Меня Эвита всегда уважала. На всех она покрикивала, но со мной сдерживала себя. Однажды она попросила меня поучить ее, как вести себя за столом, потому что Перон то и дело захаживал к ней с важными особами пообедать. И вот начал я ее, как говорится, школить: «Вилку, нож, ложку бери за кончик, — говорил я. — Когда поднимешь бокал, мизинец поджимай». Но лучше всего ее выучил ее инстинкт. Говорят, у нее были дефекты дикции, но дело было не в этом, а в трудных словах, которые она вставляла, не зная точного их смысла. Я слышал, как она говорила: «Иду к дантологу» вместо «Иду к дантисту» или «Мне не хватает моих жалований» вместо «Мне не хватает моего жалованья, или зарплаты». От этих ляпсусов она спасалась, наблюдая исподтишка, как говорят другие, и еще тем, что когда ей какое-то слово поправляли, она его записывала в тетрадку.

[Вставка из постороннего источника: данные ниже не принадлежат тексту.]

-- ==== Sys2Proof/Machine/RangeReducer.lean ====
section
/-! DEFINITION. The range reducer (41_range_reducer.md): exact alignment of the scaled significand and its
split into an integer bias and a fraction. -/

namespace Sys2Proof.Machine

open Sys2Proof.Target

/-- The multiplier constant: 1.0 in base-2 mode and log2(e) in natural mode (41_range_reducer.md rule
R102). -/
def multiplier (p : Params) (base2 : Bool) : Nat := if base2 then shl 1 p.fLog2e else p.log2eFx

/-- The product `P = sig * K`, at full width (41_range_reducer.md rule R103). -/
def product (p : Params) (d : DecomposedFloat) (base2 : Bool) : Nat :=
  significand d * multiplier p base2

/-- The aligned magnitude `A = P << (E - NEG_E_MIN)` (41_range_reducer.md rules R100, R101). -/
def aligned (p : Params) (d : DecomposedFloat) (base2 : Bool) : Nat :=
  shl (product p d base2) (d.unbiasedExponent - p.negEMin).toNat

/-- RANGE_REDUCE (41_range_reducer.md rule R100). -/
def rangeReduce (p : Params) (d : DecomposedFloat) (base2 : Bool) : Reduced where
  bias := bits (aligned p d base2) (alignW p - 1) (fracW p)
  frac := bits (aligned p d base2) (fracW p - 1) 0

end Sys2Proof.Machine
end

Когда закончились съемки «Цирковой кавалькады», она несколько месяцев колебалась в выборе занятия. Плакала перед зеркалом, не зная, куда себя деть. Она не знала, то ли оставаться под сенью Нерона как простая содержанка — в ту пору он еще не заговаривал о женитьбе, — то ли продолжать карьеру актрисы, ради чего она столько боролась. Теперь нелегко представить себя на ее месте. Как-то забывается, что в те времена девственность была священна и женщины, жившие с мужчиной без венчанья, подвергались жесточайшим унижениям. Девицам из порядочных семей, имевшим несчастье забеременеть, не разрешалось делать аборт. Аборт был наихудшим из преступлений. Их отправляли в какой-нибудь дальний город, чтобы они там родили, и младенца отдавали в сиротский приют. Эвита могла рассчитывать на понимание своей матери, которая сама прошла через все испытания бедности и общественного презрения, однако она понимала, что высокие военные власти не допустят, чтобы военный министр оформил брак с такой женщиной, как она. Оставаться рядом с Нероном означало в какой-то мере самоубийство — ведь рано или поздно потребуют, чтобы он от нее избавился. Но Эвита верила в чудеса радиороманов. Она полагала, что если была одна Золушка, то могла быть и вторая. С этой верой она очертя голову кинулась в пустоту. Случайно ей повезло. В самые тяжелые минуты сомнений она напрасно ждала совета Нерона, он не желал высказывать свое мнение, отвечал — пусть она руководствуется своим чувством. Это повергало ее в еще большее смятение — она принимала за равнодушие то, что с его стороны, возможно, было доверием к ее здравому смыслу.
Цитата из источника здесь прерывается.